Your job is to print the listing exactly.
◇ ◇ ◇ ◇
-- ==== Sys2Proof/Machine/Field.lean ====
section
/-! DEFINITION. Register fields and host-access rows: the shape of the field maps of spec/ (R14 to R17, R478 to R482),
and the cells of the model that hold state the spec names but gives no BAR0 address. -/

namespace Sys2Proof.Machine

/-- One field of a field map: the word's byte address, its lowest bit, its width in bits, and its value while the device
is in RESET (R17). -/
structure Field where
  addr : Nat
  lo : Nat
  width : Nat
  reset : Nat
  deriving DecidableEq, Repr

/-- The field's bit address.  No two fields of the layout share one. -/
def Field.key (f : Field) : Nat := 8 * f.addr + f.lo

/-- The same field of another instance of its register, `d` bytes further. -/
def Field.shift (f : Field) (d : Nat) : Field := { f with addr := f.addr + d }

/-- Access codes of Table 0.6 (R12). -/
inductive Acc where
  | rw | ro | w1c | w1s | wo | rc | rwl
  deriving DecidableEq, Repr

/-- Configuration classes of Table 0.7 (R14). -/
inductive Cls where
  | live | framed | static
  deriving DecidableEq, Repr

/-- The range or codes a field's description states. -/
inductive Lim where
  /-- every value of the field -/
  | any
  /-- unsigned range -/
  | rng (lo hi : Nat)
  /-- two's-complement range -/
  | srng (lo hi : Int)
  /-- multiples of a number -/
  | mult (m : Nat)
  deriving DecidableEq, Repr

/-- A field with its access code, class, lowest privilege that may write it (R439: 1 observer, 2 operator, 3 admin)
and range. -/
structure FSpec where
  fld : Field
  acc : Acc
  cls : Cls
  wpriv : Nat
  lim : Lim
  deriving DecidableEq, Repr

/-- How a register finds the unit it shows: directly by its address, or through a selection register. -/
inductive Sel where
  | plain | tile | engine | slice | counter | coef
  deriving DecidableEq, Repr

/-- One register of the map: the address of its first instance, its index dimensions (count, stride), the lowest
privilege that may read it, its selection, and its fields from high bits to low. -/
structure Reg where
  base : Nat
  dims : List (Nat × Nat)
  rpriv : Nat
  sel : Sel
  fields : List FSpec
  deriving DecidableEq, Repr

/-- Bytes from one channel window to the next (R480). -/
def chanStride : Nat := 0x1000000

/-- Base of the MON block of channel b, or of the module converter for b = 4 (Tables 22.2, 22.3). -/
def monBase (b : Nat) : Nat := if b < 4 then 0x1800000 + chanStride * b else 0x60000

/-- Base of the PMC block of channel b, or of the global block for b = 4 (Tables 22.2, 22.3). -/
def pmcBase (b : Nat) : Nat := if b < 4 then 0x1900000 + chanStride * b else 0x40000

/-- A cell of the model, outside BAR0: state the spec names and gives no address.  A bank holds 2^18 cells. -/
def cell (bank i width reset : Nat) : Field := ⟨0x20000000 + 0x100000 * bank + 4 * (i % 0x40000), 0, width, reset⟩

/-- Value in force of a framed field, while the register itself reads the last value written (R14, R175). -/
def Field.inForce (f : Field) : Field := { f with addr := f.addr + 0x30000000 }

/-- Position that slice k of a channel holds at device reset: slices 0 to 63 of each converter (R106). -/
def slicePos (k : Nat) : Nat := if k % 68 < 64 then k % 68 else 0

/-- State of slice k at device reset: ACTIVE, or SPARE for slices 64 to 67 (R106). -/
def sliceInit (k : Nat) : Nat := if k % 68 < 64 then 0 else 1

/-- One 32-bit word of a table-space record (R487). -/
def tableWord (a : Nat) : Field := ⟨a, 0, 32, 0⟩

/-! ## Bits of values -/

/-- Bit i of v. -/
def bit (v i : Nat) : Nat := v / 2 ^ i % 2

/-- Bits lo+w-1 .. lo of v. -/
def bits (v lo w : Nat) : Nat := v / 2 ^ lo % 2 ^ w

/-- v with bit i set. -/
def setBit (v i : Nat) : Nat := if bit v i = 0 then v + 2 ^ i else v

/-- v with bit i clear. -/
def clrBit (v i : Nat) : Nat := if bit v i = 1 then v - 2 ^ i else v

/-- v read as a two's-complement number of w bits. -/
def toSigned (w v : Nat) : Int := if v < 2 ^ (w - 1) then v else (v : Int) - 2 ^ w

/-- i as a two's-complement number of w bits. -/
def ofSigned (w : Nat) (i : Int) : Nat := (i % (2 ^ w : Nat)).toNat

/-- Whether a value of a field of width w meets its range (R12, Tables 2.9 to 20.10). -/
def Lim.ok (l : Lim) (w v : Nat) : Bool :=
  match l with
  | .any => true
  | .rng lo hi => lo ≤ v && v ≤ hi
  | .srng lo hi => lo ≤ toSigned w v && toSigned w v ≤ hi
  | .mult m => v % m = 0

/-- Number of 1 bits among the lowest n of v. -/
def popcount (v : Nat) : Nat → Nat
  | 0 => 0
  | n + 1 => popcount v n + bit v n

/-- A number formed from its bits, lowest first. -/
def ofBits : List Bool → Nat
  | [] => 0
  | b :: bs => (if b then 1 else 0) + 2 * ofBits bs

/-- Index of a register instance: the offset that a byte distance d spells in the dimensions, when it spells one. -/
def dimsMatch : List (Nat × Nat) → Nat → Bool
  | [], d => d = 0
  | (c, st) :: ds, d => let i := Nat.min (c - 1) (d / st); dimsMatch ds (d - i * st)

/-- The byte distance of address a from a register's first instance, when a names an instance. -/
def Reg.distance (r : Reg) (a : Nat) : Option Nat :=
  if r.base ≤ a && dimsMatch r.dims (a - r.base) then some (a - r.base) else none

end Sys2Proof.Machine
end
◇ ◇ ◇ ◇
YOUR SOLUTION:
-- ==== Sys2Proof/Machine/Field.lean ====
section
/-! DEFINITION. Register fields and host-access rows: the shape of the field maps of spec/ (R14 to R17, R478 to R482),
and the cells of the model that hold state the spec names but gives no BAR0 address. -/

namespace Sys2Proof.Machine

/-- One field of a field map: the word's byte address, its lowest bit, its width in bits, and its value while the device
is in RESET (R17). -/
structure Field where
  addr : Nat
  lo : Nat
  width : Nat
  reset : Nat
  deriving DecidableEq, Repr

/-- The field's bit address.  No two fields of the layout share one. -/
def Field.key (f : Field) : Nat := 8 * f.addr + f.lo

/-- The same field of another instance of its register, `d` bytes further. -/
def Field.shift (f : Field) (d : Nat) : Field := { f with addr := f.addr + d }

/-- Access codes of Table 0.6 (R12). -/
inductive Acc where
  | rw | ro | w1c | w1s | wo | rc | rwl
  deriving DecidableEq, Repr

/-- Configuration classes of Table 0.7 (R14). -/
inductive Cls where
  | live | framed | static
  deriving DecidableEq, Repr

/-- The range or codes a field's description states. -/
inductive Lim where
  /-- every value of the field -/
  | any
  /-- unsigned range -/
  | rng (lo hi : Nat)
  /-- two's-complement range -/
  | srng (lo hi : Int)
  /-- multiples of a number -/
  | mult (m : Nat)
  deriving DecidableEq, Repr

/-- A field with its access code, class, lowest privilege that may write it (R439: 1 observer, 2 operator, 3 admin)
and range. -/
structure FSpec where
  fld : Field
  acc : Acc
  cls : Cls
  wpriv : Nat
  lim : Lim
  deriving DecidableEq, Repr

/-- How a register finds the unit it shows: directly by its address, or through a selection register. -/
inductive Sel where
  | plain | tile | engine | slice | counter | coef
  deriving DecidableEq, Repr

/-- One register of the map: the address of its first instance, its index dimensions (count, stride), the lowest
privilege that may read it, its selection, and its fields from high bits to low. -/
structure Reg where
  base : Nat
  dims : List (Nat × Nat)
  rpriv : Nat
  sel : Sel
  fields : List FSpec
  deriving DecidableEq, Repr

/-- Bytes from one channel window to the next (R480). -/
def chanStride : Nat := 0x1000000

/-- Base of the MON block of channel b, or of the module converter for b = 4 (Tables 22.2, 22.3). -/
def monBase (b : Nat) : Nat := if b < 4 then 0x1800000 + chanStride * b else 0x60000

/-- Base of the PMC block of channel b, or of the global block for b = 4 (Tables 22.2, 22.3). -/
def pmcBase (b : Nat) : Nat := if b < 4 then 0x1900000 + chanStride * b else 0x40000

/-- A cell of the model, outside BAR0: state the spec names and gives no address.  A bank holds 2^18 cells. -/
def cell (bank i width reset : Nat) : Field := ⟨0x20000000 + 0x100000 * bank + 4 * (i % 0x40000), 0, width, reset⟩

/-- Value in force of a framed field, while the register itself reads the last value written (R14, R175). -/
def Field.inForce (f : Field) : Field := { f with addr := f.addr + 0x30000000 }

/-- Position that slice k of a channel holds at device reset: slices 0 to 63 of each converter (R106). -/
def slicePos (k : Nat) : Nat := if k % 68 < 64 then k % 68 else 0

/-- State of slice k at device reset: ACTIVE, or SPARE for slices 64 to 67 (R106). -/
def sliceInit (k : Nat) : Nat := if k % 68 < 64 then 0 else 1

/-- One 32-bit word of a table-space record (R487). -/
def tableWord (a : Nat) : Field := ⟨a, 0, 32, 0⟩

/-! ## Bits of values -/

/-- Bit i of v. -/
def bit (v i : Nat) : Nat := v / 2 ^ i % 2

/-- Bits lo+w-1 .. lo of v. -/
def bits (v lo w : Nat) : Nat := v / 2 ^ lo % 2 ^ w

/-- v with bit i set. -/
def setBit (v i : Nat) : Nat := if bit v i = 0 then v + 2 ^ i else v

/-- v with bit i clear. -/
def clrBit (v i : Nat) : Nat := if bit v i = 1 then v - 2 ^ i else v

/-- v read as a two's-complement number of w bits. -/
def toSigned (w v : Nat) : Int := if v < 2 ^ (w - 1) then v else (v : Int) - 2 ^ w

/-- i as a two's-complement number of w bits. -/
def ofSigned (w : Nat) (i : Int) : Nat := (i % (2 ^ w : Nat)).toNat

/-- Whether a value of a field of width w meets its range (R12, Tables 2.9 to 20.10). -/
def Lim.ok (l : Lim) (w v : Nat) : Bool :=
  match l with
  | .any => true
  | .rng lo hi => lo ≤ v && v ≤ hi
  | .srng lo hi => lo ≤ toSigned w v && toSigned w v ≤ hi
  | .mult m => v % m = 0

/-- Number of 1 bits among the lowest n of v. -/
def popcount (v : Nat) : Nat → Nat
  | 0 => 0
  | n + 1 => popcount v n + bit v n

/-- A number formed from its bits, lowest first. -/
def ofBits : List Bool → Nat
  | [] => 0
  | b :: bs => (if b then 1 else 0) + 2 * ofBits bs

/-- Index of a register instance: the offset that a byte distance d spells in the dimensions, when it spells one. -/
def dimsMatch : List (Nat × Nat) → Nat → Bool
  | [], d => d = 0
  | (c, st) :: ds, d => let i := Nat.min (c - 1) (d / st); dimsMatch ds (d - i * st)

/-- The byte distance of address a from a register's first instance, when a names an instance. -/
def Reg.distance (r : Reg) (a : Nat) : Option Nat :=
  if r.base ≤ a && dimsMatch r.dims (a - r.base) then some (a - r.base) else none

end Sys2Proof.Machine
end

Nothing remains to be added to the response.